Avishai Cohen dévoile « Two Roses »

Fusion entre jazz et monde symphonique

Sur « Two Roses », le contrebassiste Avishai Cohen livre un nouvel album. Entouré de son trio jazz et de l’Orchestre Symphonique de Göteborg dirigé par Alexander Hanson, le musicien fusionne jazz et musique symphonique. La puissance orchestrale enrichit la palette de couleurs de ses compositions. Tel un citoyen du monde, le leader réalise avec ce disque le projet d’une vie et célèbre celle qu’il envisage comme sa véritable patrie, la Musique.

visuel de l'album Two Roses du contrebassiste Avishai CohenAprès « Arvoles » sorti en 2019, le compositeur et contrebassiste Avishai Cohen dévoile son nouveau projet, « Two Roses ». Accompagné par l’Orchestre Symphonique de Göteborg dirigé par Alexander Hanson et à la tête de son trio jazz composé du batteur new-yorkais Mark Guiliana et du pianiste azrbaïdjanais Elchin Shirinov, le leader pose sa voix au timbre si reconnaissable sur quelques titres.

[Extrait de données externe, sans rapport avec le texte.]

/-- The state whose next step fetches the instruction with bits `w`: one team, inside a clause at that instruction and ready in this cycle, its
context and page table, core 0 and stack 0 ready, no vector word in core 0. -/
def withProbe (s : State) (nbits w : Nat) : State :=
  let m := putCells (putCells s.mem stackBase (leBytes 8 (packHeader (probeHeader (w % 2 ^ 64))))) (stackBase + 8)
    (tableBytes nbits w)
  { modCore s 0 fun c => { c with passes := [] } with
    mem := probeTables m, teams := [(0, probeTeam w)], contexts := tbSet s.contexts 0 probeContext, ctu := [],
    readyCore := setBit s.readyCore 0 true, readyStack := setBit s.readyStack 0 true, agenda := [], chosen := [], ready := some [0],
    nextId := max s.nextId 1 }

end Sys2Proof.Machine
end

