/-! ### Vector floating-point instructions -/

/-- The floating-point instructions of two operands and of one: each lane's result, and the exceptions of all lanes in FPFLAGS
(spec/11 R231, R237-R246; spec/05 R112). -/
def Sys2Proof.Spec.VectorFloatResults : Prop :=
  ∀ (s : State) (tid : Nat) (t : Team),
    let r := viewOf s tid t
    let fp (i : Instr) (k d : Nat) (ty : Ty) (f : Nat → FVal) : Prop := CanIssue s tid t i →
      Completes i s tid (modTeam (writeRegs s tid ((active r k).flatMap fun l => wrT ty d l (f l).1)) tid
        fun t => { t with fpflags := t.fpflags ||| ((active r k).map fun l => (f l).2).foldl (· ||| ·) 0 })
    (∀ o : VBin,
      let two (i : Instr) (f : Fp.Fmt → Nat → Nat → Fp.Res) : Prop := fp i o.k o.d o.ty fun l =>
        perHalf o.ty (fun x y => ((f (Fp.fmtOf o.ty) x y).bits, (f (Fp.fmtOf o.ty) x y).ex))
          (vgetT r o.ty o.a l) (vectorY r o.ty l o.b)
      (∀ rm, two (.vfadd o rm) (Fp.fAdd · rm)) ∧ (∀ rm, two (.vfsub o rm) (Fp.fSub · rm)) ∧
      (∀ rm, two (.vfmul o rm) (Fp.fMul · rm)) ∧ (∀ num, two (.vfmin o num) (Fp.fMinMax · false num)) ∧
      (∀ num, two (.vfmax o num) (Fp.fMinMax · true num)) ∧
      (∀ md, two (.vfcopysign o md) fun F x y => ⟨Fp.fCopySign F md x y, 0⟩) ∧
      (∀ rm, fp (.vfscale o rm) o.k o.d o.ty fun l => perHalf o.ty (fun x _ =>
        ofRes (Fp.fScale (Fp.fmtOf o.ty) rm x (BitVec.ofNat 32 (vectorY1 r l o.b)).toInt)) (vgetT r o.ty o.a l) 0)) ∧
    (∀ o : VUn,
      let one (i : Instr) (dt : Ty) (f : Fp.Fmt → Nat → Fp.Res) : Prop := fp i o.k o.d dt fun l =>
        perHalf o.ty (fun x _ => ((f (Fp.fmtOf o.ty) x).bits, (f (Fp.fmtOf o.ty) x).ex)) (vgetT r o.ty o.a l) 0
      one (.vfrsqs o) o.ty Fp.rsqSeed ∧ one (.vfrcps o) o.ty Fp.rcpSeed ∧
      one (.vfabs o) o.ty (fun F x => ⟨Fp.fAbs F x, 0⟩) ∧ one (.vfneg o) o.ty (fun F x => ⟨Fp.fNeg F x, 0⟩) ∧
      one (.vfclass o) .b32 (fun F x => ⟨Fp.fClass F x, 0⟩) ∧
      (∀ rm exact, one (.vfrnd o rm exact) o.ty (Fp.fRnd · rm exact)) ∧ one (.vfexp2 o) o.ty Fp.fExp2 ∧
      one (.vflog2 o) o.ty Fp.fLog2 ∧ one (.vfgetexp o) o.ty Fp.fGetExp ∧ one (.vfgetman o) o.ty Fp.fGetMan) ∧
    (∀ o : V3, fp (.vfma o) o.k o.d o.ty fun l =>
      fmaElem o.ty (Rm.ofCode r.fpmode.toNat) (vgetT r o.ty o.a l) (vgetT r o.ty o.b l) (vgetT r o.ty o.c l))

/-- VFCMP writes a mask in the active lanes, of the chosen half of a packed type (spec/11 R227, R240). -/
def Sys2Proof.Spec.VectorFloatCompare : Prop :=
  ∀ (s : State) (tid : Nat) (t : Team) (o : VBin) (rel : Rel) (u sig half : Bool),
    let i : Instr := .vfcmp o rel u sig half
    let r := viewOf s tid t
    let pick (x : Nat) : Nat := if o.ty.isPacked then (if half then x / 65536 % 65536 else x % 65536) else x
    let c (l : Nat) : Bool × BitVec 5 :=
      Fp.fCmp (Fp.fmtOf o.ty) rel u sig (pick (vgetT r o.ty o.a l)) (pick (vectorY r o.ty l o.b))
    CanIssue s tid t i →
      (active r o.k = [] → Completes i s tid s) ∧
      (active r o.k ≠ [] → ∃ m : Mask, Completes i s tid (modTeam (writeRegs s tid [.k o.d m]) tid
          fun t => { t with fpflags := t.fpflags ||| ((active r o.k).map fun l => (c l).2).foldl (· ||| ·) 0 }) ∧
        ∀ l, l < 1024 → m.getLsbD l =
          if decide (l < r.lanes) && (kget r o.k).getLsbD l then (c l).1 else (kget r o.d).getLsbD l)

/-- The vector floating-point instructions that complete at issue (spec/11 R237-R246). -/
def Obligations.VectorFloat : Prop := Spec.VectorFloatResults ∧ Spec.VectorFloatCompare

/-- VFDIV and VFSQRT are issued as long-latency operations that count their flags and that will write every active lane's result, in one
register or, for .d, in two, and nothing else; with no active lane they complete at once (spec/11 R238; spec/07 R147, R148). -/
def Obligations.LongArithmeticIssue : Prop :=
  ∀ (s : State) (tid : Nat) (t : Team),
    let r := viewOf s tid t
    let long (i : Instr) (k v0 : Nat) (ty : Ty) (f : Nat → FVal) : Prop := CanIssue s tid t i →
      (active r k = [] → Completes i s tid s) ∧
      (active r k ≠ [] → ∃ dest : Tab W32,
        Completes i s tid (launchOp s tid { newOp t tid i ⟨dest, [], []⟩ .arith with
          ex := ((active r k).map fun l => (f l).2).foldl (· ||| ·) 0 }) ∧
        (∀ l ∈ active r k, ∀ e x, Wr.v e l x ∈ wrT ty v0 l (f l).1 → tbGet dest (vkey e l) = some x) ∧
        (∀ key x, tbGet dest key = some x → ∃ l ∈ active r k, ∃ e, key = vkey e l ∧ Wr.v e l x ∈ wrT ty v0 l (f l).1) ∧
        (∀ l z, (ty = .d → wrT ty v0 l z = [.v v0 l (BitVec.ofNat 32 z), .v (v0 + 1) l (BitVec.ofNat 32 (z / 2 ^ 32))]) ∧
          (ty = .f ∨ ty.isPacked = true → wrT ty v0 l z = [.v v0 l (BitVec.ofNat 32 z)])))
    (∀ o fs rm, long (.vfdiv o fs rm) o.k o.d o.ty fun l => perHalf o.ty
      (fun x y => ofRes (Fp.fDiv (Fp.fmtOf o.ty) rm x y)) (vgetT r o.ty o.a l) (vectorY r o.ty l o.b)) ∧
    (∀ o fs rm, long (.vfsqrt o fs rm) o.k o.d o.ty fun l => perHalf o.ty
      (fun x _ => ofRes (Fp.fSqrt (Fp.fmtOf o.ty) rm x)) (vgetT r o.ty o.a l) 0)
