-- ==== Sys2Proof/Laws/Memory.lean ====
section
/-! SUPPORT. Memory: reading what was written, and that every memory operation keeps the canonical form. -/

namespace Sys2Proof.Laws

open Sys2Proof.Machine

theorem memSet_wf {s : State} (k : Nat) (b : Byte) (h : Memory.wf s.mem = true) : Memory.wf (memSet s k b).mem = true :=
  smWf_smSet k b h

theorem memWrite_wf {s : State} (k : Nat) (bs : List Byte) (h : Memory.wf s.mem = true) :
    Memory.wf (memWrite s k bs).mem = true := by
  induction bs generalizing s k with
  | nil => exact h
  | cons b bs ih => exact ih _ (memSet_wf k b h)

theorem smClear_wf {m : List Host.Cell} (lo hi : Nat) (h : Memory.wf m = true) : Memory.wf (smClear m lo hi) = true :=
  smWf_smClear lo hi h

theorem reset_wf : Memory.wf State.reset.mem = true := rfl

theorem memGet_memSet {s : State} (k a : Nat) (b : Byte) (h : Memory.wf s.mem = true) :
    memGet (memSet s k b) a = if a = k then b else memGet s a := smGet_smSet k a b h

/-- A byte after a write: a written one, or what it was. -/
theorem memGet_memWrite {s : State} (k a : Nat) (bs : List Byte) (h : Memory.wf s.mem = true) :
    memGet (memWrite s k bs) a = if k ≤ a ∧ a < k + bs.length then bs.getD (a - k) 0 else memGet s a := by
  induction bs generalizing s k with
  | nil =>
    have : ¬(k ≤ a ∧ a < k + ([] : List Byte).length) := by simp only [List.length_nil]; omega
    rw [if_neg this]; rfl
  | cons b bs ih =>
    rw [show memWrite s k (b :: bs) = memWrite (memSet s k b) (k + 1) bs from rfl, ih _ (memSet_wf k b h),
      memGet_memSet k a b h]
    simp only [List.length_cons]
    by_cases h1 : k + 1 ≤ a ∧ a < k + 1 + bs.length
    · rw [if_pos h1, if_pos (by omega)]
      have : a - k = (a - (k + 1)) + 1 := by omega
      rw [this, List.getD_cons_succ]
    · rw [if_neg h1]
      by_cases h2 : a = k
      · subst h2
        rw [if_pos rfl, if_pos (by omega)]; simp
      · rw [if_neg h2, if_neg (by omega)]

/-- A byte outside a write is as it was. -/
theorem memGet_memWrite_ne {s : State} (k a : Nat) (bs : List Byte) (h : a < k ∨ k + bs.length ≤ a) :
    memGet (memWrite s k bs) a = memGet s a := by
  induction bs generalizing s k with
  | nil => rfl
  | cons b bs ih =>
    simp only [List.length_cons] at h
    rw [show memWrite s k (b :: bs) = memWrite (memSet s k b) (k + 1) bs from rfl, ih _ (by omega)]
    exact smGet_smSet_ne 0 s.mem b (by omega)

@[simp] theorem memRead_length (s : State) (k n : Nat) : (memRead s k n).length = n := by
  induction n generalizing k with
  | zero => rfl
  | succ n ih => simp [memRead, ih]

theorem memRead_congr {s s' : State} (h : s'.mem = s.mem) (k n : Nat) : memRead s' k n = memRead s k n := by
  induction n generalizing k with
  | zero => rfl
  | succ n ih => simp [memRead, ih, memGet, h]

theorem memRead_ext {s s' : State} {k n : Nat} (h : ∀ a, k ≤ a → a < k + n → memGet s' a = memGet s a) :
    memRead s' k n = memRead s k n := by
  induction n generalizing k with
  | zero => rfl
  | succ n ih =>
    simp only [memRead]
    rw [h k (Nat.le_refl _) (by omega), ih fun a h1 h2 => h a (by omega) (by omega)]

/-- Reading back what was written. -/
theorem memRead_memWrite {s : State} (k : Nat) (bs : List Byte) (h : Memory.wf s.mem = true) :
    memRead (memWrite s k bs) k bs.length = bs := by
  induction bs generalizing s k with
  | nil => rfl
  | cons b bs ih =>
    rw [show memWrite s k (b :: bs) = memWrite (memSet s k b) (k + 1) bs from rfl]
    simp only [List.length_cons, memRead]
    rw [ih _ (memSet_wf k b h), memGet_memWrite_ne _ _ _ (Or.inl (by omega)), memGet_memSet _ _ _ h, if_pos rfl]

/-- Reading elsewhere is as it was. -/
theorem memRead_memWrite_ne {s : State} (k a n : Nat) (bs : List Byte) (h : a + n ≤ k ∨ k + bs.length ≤ a) :
    memRead (memWrite s k bs) a n = memRead s a n :=
  memRead_ext fun _ _ _ => memGet_memWrite_ne _ _ _ (by omega)

/-- Part of a read. -/
theorem memRead_drop_take (s : State) (k n i m : Nat) (h : i + m ≤ n) :
    ((memRead s k n).drop i).take m = memRead s (k + i) m := by
  induction i generalizing k n with
  | zero =>
    simp only [List.drop_zero, Nat.add_zero]
    induction m generalizing k n with
    | zero => rfl
    | succ m ih =>
      obtain ⟨n, rfl⟩ : ∃ j, n = j + 1 := ⟨n - 1, by omega⟩
      simp only [memRead, List.take_succ_cons]
      rw [ih (k + 1) n (by omega)]
  | succ i ih =>
    obtain ⟨n, rfl⟩ : ∃ j, n = j + 1 := ⟨n - 1, by omega⟩
    simp only [memRead, List.drop_succ_cons]
    rw [ih (k + 1) n (by omega), show k + 1 + i = k + (i + 1) by omega]

@[simp] theorem tagWrite_mem (s : State) (k : Nat) (fl : W64) (n : Nat) : (tagWrite s k fl n).mem = s.mem := by
  induction n generalizing s k with
  | zero => rfl
  | succ n ih => simp only [tagWrite]; rw [ih]

end Sys2Proof.Laws
end

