-- ==== Sys2Proof/Laws/State.lean ====
section
/-! SUPPORT. Every field of the state after each named update, so that no proof unfolds a record update. -/

namespace Sys2Proof.Laws

open Sys2Proof.Machine

/-! ### modTeam -/

section

variable (s : State) (n : Nat) (f : Team → Team)

@[simp] theorem modTeam_mem : (modTeam s n f).mem = s.mem := rfl
@[simp] theorem modTeam_tags : (modTeam s n f).tags = s.tags := rfl
@[simp] theorem modTeam_teams : (modTeam s n f).teams = tbMod s.teams n f := rfl
@[simp] theorem modTeam_crews : (modTeam s n f).crews = s.crews := rfl
@[simp] theorem modTeam_clusters : (modTeam s n f).clusters = s.clusters := rfl
@[simp] theorem modTeam_launches : (modTeam s n f).launches = s.launches := rfl
@[simp] theorem modTeam_contexts : (modTeam s n f).contexts = s.contexts := rfl
@[simp] theorem modTeam_queues : (modTeam s n f).queues = s.queues := rfl
@[simp] theorem modTeam_cores : (modTeam s n f).cores = s.cores := rfl
@[simp] theorem modTeam_ops : (modTeam s n f).ops = s.ops := rfl
@[simp] theorem modTeam_cmds : (modTeam s n f).cmds = s.cmds := rfl
@[simp] theorem modTeam_clocks : (modTeam s n f).clocks = s.clocks := rfl
@[simp] theorem modTeam_sectors : (modTeam s n f).sectors = s.sectors := rfl
@[simp] theorem modTeam_homeq : (modTeam s n f).homeq = s.homeq := rfl
@[simp] theorem modTeam_lees : (modTeam s n f).lees = s.lees := rfl
@[simp] theorem modTeam_leesHead : (modTeam s n f).leesHead = s.leesHead := rfl
@[simp] theorem modTeam_press : (modTeam s n f).press = s.press := rfl
@[simp] theorem modTeam_horizon : (modTeam s n f).horizon = s.horizon := rfl
@[simp] theorem modTeam_lpins : (modTeam s n f).lpins = s.lpins := rfl
@[simp] theorem modTeam_gpins : (modTeam s n f).gpins = s.gpins := rfl
@[simp] theorem modTeam_nextGen : (modTeam s n f).nextGen = s.nextGen := rfl
@[simp] theorem modTeam_boundary : (modTeam s n f).boundary = s.boundary := rfl
@[simp] theorem modTeam_blocks : (modTeam s n f).blocks = s.blocks := rfl
@[simp] theorem modTeam_tracked : (modTeam s n f).tracked = s.tracked := rfl
@[simp] theorem modTeam_counters : (modTeam s n f).counters = s.counters := rfl
@[simp] theorem modTeam_groups : (modTeam s n f).groups = s.groups := rfl
@[simp] theorem modTeam_ctu : (modTeam s n f).ctu = s.ctu := rfl
@[simp] theorem modTeam_pgmaps : (modTeam s n f).pgmaps = s.pgmaps := rfl
@[simp] theorem modTeam_scFloor : (modTeam s n f).scFloor = s.scFloor := rfl
@[simp] theorem modTeam_dirty : (modTeam s n f).dirty = s.dirty := rfl
@[simp] theorem modTeam_cxl : (modTeam s n f).cxl = s.cxl := rfl
@[simp] theorem modTeam_hostHeld : (modTeam s n f).hostHeld = s.hostHeld := rfl
@[simp] theorem modTeam_owners : (modTeam s n f).owners = s.owners := rfl
@[simp] theorem modTeam_reader : (modTeam s n f).reader = s.reader := rfl
@[simp] theorem modTeam_shared : (modTeam s n f).shared = s.shared := rfl
@[simp] theorem modTeam_flips : (modTeam s n f).flips = s.flips := rfl
@[simp] theorem modTeam_poison : (modTeam s n f).poison = s.poison := rfl
@[simp] theorem modTeam_pcq : (modTeam s n f).pcq = s.pcq := rfl
@[simp] theorem modTeam_corr : (modTeam s n f).corr = s.corr := rfl
@[simp] theorem modTeam_stk : (modTeam s n f).stk = s.stk := rfl
@[simp] theorem modTeam_readyCore : (modTeam s n f).readyCore = s.readyCore := rfl
@[simp] theorem modTeam_readyStack : (modTeam s n f).readyStack = s.readyStack := rfl
@[simp] theorem modTeam_readyGroup : (modTeam s n f).readyGroup = s.readyGroup := rfl
@[simp] theorem modTeam_readyIo : (modTeam s n f).readyIo = s.readyIo := rfl
@[simp] theorem modTeam_leesNext : (modTeam s n f).leesNext = s.leesNext := rfl
@[simp] theorem modTeam_leesMode : (modTeam s n f).leesMode = s.leesMode := rfl
@[simp] theorem modTeam_stampLow : (modTeam s n f).stampLow = s.stampLow := rfl
@[simp] theorem modTeam_rbRefuse : (modTeam s n f).rbRefuse = s.rbRefuse := rfl
@[simp] theorem modTeam_rbDone : (modTeam s n f).rbDone = s.rbDone := rfl
@[simp] theorem modTeam_rebasing : (modTeam s n f).rebasing = s.rebasing := rfl
@[simp] theorem modTeam_kilncmd : (modTeam s n f).kilncmd = s.kilncmd := rfl
@[simp] theorem modTeam_kilnStatus : (modTeam s n f).kilnStatus = s.kilnStatus := rfl
@[simp] theorem modTeam_kilnBytes : (modTeam s n f).kilnBytes = s.kilnBytes := rfl
@[simp] theorem modTeam_kiln : (modTeam s n f).kiln = s.kiln := rfl
@[simp] theorem modTeam_err : (modTeam s n f).err = s.err := rfl
@[simp] theorem modTeam_errq : (modTeam s n f).errq = s.errq := rfl
@[simp] theorem modTeam_logq : (modTeam s n f).logq = s.logq := rfl
@[simp] theorem modTeam_host : (modTeam s n f).host = s.host := rfl
@[simp] theorem modTeam_cur : (modTeam s n f).cur = s.cur := rfl
@[simp] theorem modTeam_agenda : (modTeam s n f).agenda = s.agenda := rfl
@[simp] theorem modTeam_xlFloor : (modTeam s n f).xlFloor = s.xlFloor := rfl
@[simp] theorem modTeam_xlSince : (modTeam s n f).xlSince = s.xlSince := rfl
@[simp] theorem modTeam_cycle : (modTeam s n f).cycle = s.cycle := rfl
@[simp] theorem modTeam_chosen : (modTeam s n f).chosen = s.chosen := rfl
@[simp] theorem modTeam_ready : (modTeam s n f).ready = s.ready := rfl
@[simp] theorem modTeam_free : (modTeam s n f).free = s.free := rfl
@[simp] theorem modTeam_nextId : (modTeam s n f).nextId = s.nextId := rfl
@[simp] theorem modTeam_get_core (u : Nat) : (modTeam s n f).core u = s.core u := rfl
@[simp] theorem modTeam_get_queue (u : Nat) : (modTeam s n f).queue u = s.queue u := rfl
@[simp] theorem modTeam_get_stack (u : Nat) : (modTeam s n f).stack u = s.stack u := rfl

end

/-! ### setTeam -/

section

variable (s : State) (n : Nat) (t : Team)

@[simp] theorem setTeam_mem : (setTeam s n t).mem = s.mem := rfl
@[simp] theorem setTeam_tags : (setTeam s n t).tags = s.tags := rfl
@[simp] theorem setTeam_teams : (setTeam s n t).teams = tbSet s.teams n t := rfl
@[simp] theorem setTeam_crews : (setTeam s n t).crews = s.crews := rfl
@[simp] theorem setTeam_clusters : (setTeam s n t).clusters = s.clusters := rfl
@[simp] theorem setTeam_launches : (setTeam s n t).launches = s.launches := rfl
@[simp] theorem setTeam_contexts : (setTeam s n t).contexts = s.contexts := rfl
@[simp] theorem setTeam_queues : (setTeam s n t).queues = s.queues := rfl
@[simp] theorem setTeam_cores : (setTeam s n t).cores = s.cores := rfl
@[simp] theorem setTeam_ops : (setTeam s n t).ops = s.ops := rfl
@[simp] theorem setTeam_cmds : (setTeam s n t).cmds = s.cmds := rfl
@[simp] theorem setTeam_clocks : (setTeam s n t).clocks = s.clocks := rfl
@[simp] theorem setTeam_sectors : (setTeam s n t).sectors = s.sectors := rfl
@[simp] theorem setTeam_homeq : (setTeam s n t).homeq = s.homeq := rfl
@[simp] theorem setTeam_lees : (setTeam s n t).lees = s.lees := rfl
@[simp] theorem setTeam_leesHead : (setTeam s n t).leesHead = s.leesHead := rfl
@[simp] theorem setTeam_press : (setTeam s n t).press = s.press := rfl
@[simp] theorem setTeam_horizon : (setTeam s n t).horizon = s.horizon := rfl
@[simp] theorem setTeam_lpins : (setTeam s n t).lpins = s.lpins := rfl
@[simp] theorem setTeam_gpins : (setTeam s n t).gpins = s.gpins := rfl
@[simp] theorem setTeam_nextGen : (setTeam s n t).nextGen = s.nextGen := rfl
@[simp] theorem setTeam_boundary : (setTeam s n t).boundary = s.boundary := rfl
@[simp] theorem setTeam_blocks : (setTeam s n t).blocks = s.blocks := rfl
@[simp] theorem setTeam_tracked : (setTeam s n t).tracked = s.tracked := rfl
@[simp] theorem setTeam_counters : (setTeam s n t).counters = s.counters := rfl
@[simp] theorem setTeam_groups : (setTeam s n t).groups = s.groups := rfl
@[simp] theorem setTeam_ctu : (setTeam s n t).ctu = s.ctu := rfl
@[simp] theorem setTeam_pgmaps : (setTeam s n t).pgmaps = s.pgmaps := rfl
@[simp] theorem setTeam_scFloor : (setTeam s n t).scFloor = s.scFloor := rfl
@[simp] theorem setTeam_dirty : (setTeam s n t).dirty = s.dirty := rfl
@[simp] theorem setTeam_cxl : (setTeam s n t).cxl = s.cxl := rfl
@[simp] theorem setTeam_hostHeld : (setTeam s n t).hostHeld = s.hostHeld := rfl
@[simp] theorem setTeam_owners : (setTeam s n t).owners = s.owners := rfl
@[simp] theorem setTeam_reader : (setTeam s n t).reader = s.reader := rfl
@[simp] theorem setTeam_shared : (setTeam s n t).shared = s.shared := rfl
@[simp] theorem setTeam_flips : (setTeam s n t).flips = s.flips := rfl
@[simp] theorem setTeam_poison : (setTeam s n t).poison = s.poison := rfl
@[simp] theorem setTeam_pcq : (setTeam s n t).pcq = s.pcq := rfl
@[simp] theorem setTeam_corr : (setTeam s n t).corr = s.corr := rfl
@[simp] theorem setTeam_stk : (setTeam s n t).stk = s.stk := rfl
@[simp] theorem setTeam_readyCore : (setTeam s n t).readyCore = s.readyCore := rfl
@[simp] theorem setTeam_readyStack : (setTeam s n t).readyStack = s.readyStack := rfl
@[simp] theorem setTeam_readyGroup : (setTeam s n t).readyGroup = s.readyGroup := rfl
@[simp] theorem setTeam_readyIo : (setTeam s n t).readyIo = s.readyIo := rfl
@[simp] theorem setTeam_leesNext : (setTeam s n t).leesNext = s.leesNext := rfl
@[simp] theorem setTeam_leesMode : (setTeam s n t).leesMode = s.leesMode := rfl
@[simp] theorem setTeam_stampLow : (setTeam s n t).stampLow = s.stampLow := rfl
@[simp] theorem setTeam_rbRefuse : (setTeam s n t).rbRefuse = s.rbRefuse := rfl
@[simp] theorem setTeam_rbDone : (setTeam s n t).rbDone = s.rbDone := rfl
@[simp] theorem setTeam_rebasing : (setTeam s n t).rebasing = s.rebasing := rfl
@[simp] theorem setTeam_kilncmd : (setTeam s n t).kilncmd = s.kilncmd := rfl
@[simp] theorem setTeam_kilnStatus : (setTeam s n t).kilnStatus = s.kilnStatus := rfl
@[simp] theorem setTeam_kilnBytes : (setTeam s n t).kilnBytes = s.kilnBytes := rfl
@[simp] theorem setTeam_kiln : (setTeam s n t).kiln = s.kiln := rfl
@[simp] theorem setTeam_err : (setTeam s n t).err = s.err := rfl
@[simp] theorem setTeam_errq : (setTeam s n t).errq = s.errq := rfl
@[simp] theorem setTeam_logq : (setTeam s n t).logq = s.logq := rfl
@[simp] theorem setTeam_host : (setTeam s n t).host = s.host := rfl
@[simp] theorem setTeam_cur : (setTeam s n t).cur = s.cur := rfl
@[simp] theorem setTeam_agenda : (setTeam s n t).agenda = s.agenda := rfl
@[simp] theorem setTeam_xlFloor : (setTeam s n t).xlFloor = s.xlFloor := rfl
@[simp] theorem setTeam_xlSince : (setTeam s n t).xlSince = s.xlSince := rfl
@[simp] theorem setTeam_cycle : (setTeam s n t).cycle = s.cycle := rfl
@[simp] theorem setTeam_chosen : (setTeam s n t).chosen = s.chosen := rfl
@[simp] theorem setTeam_ready : (setTeam s n t).ready = s.ready := rfl
@[simp] theorem setTeam_free : (setTeam s n t).free = s.free := rfl
@[simp] theorem setTeam_nextId : (setTeam s n t).nextId = s.nextId := rfl
@[simp] theorem setTeam_get_core (u : Nat) : (setTeam s n t).core u = s.core u := rfl
@[simp] theorem setTeam_get_queue (u : Nat) : (setTeam s n t).queue u = s.queue u := rfl
@[simp] theorem setTeam_get_stack (u : Nat) : (setTeam s n t).stack u = s.stack u := rfl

Sorti 16 avril 2021, l’album « Two Roses » (Naive/Believe) allie la dynamique du jazz où l’improvisation tient une grande part et l’expression symphonique qui restitue l’écriture de ses partitions.

Avishai Cohen décrit son album symphonique comme le « projet d’une vie ». Pour lui, « Jouer et chanter sa musique avec un orchestre symphonique, c’est une chose à part, c’est une expérience aussi forte que particulière ». Projet ambitieux et abouti, « Two Roses » restitue en effet un bel équilibre entre la puissance de l’orchestre symphonique, la dynamique du jazz et la voix du leader.

Avishai Cohen

L’histoire d’Avishai Cohen peut se résumer en quelques lignes… il immigre de son Israël natif à New York à l’âge de vingt-deux ans et intègre le trio de Chick Corea avec lequel il enregistre. Dans les années 90 et 19 albums plus tard, le contrebassiste Avishai Cohen est mondialement connu pour ses propres compositions dans lesquelles se croisent les influences du jazz, celles issues de son héritage séfarade, ashkénaze ou yéménite.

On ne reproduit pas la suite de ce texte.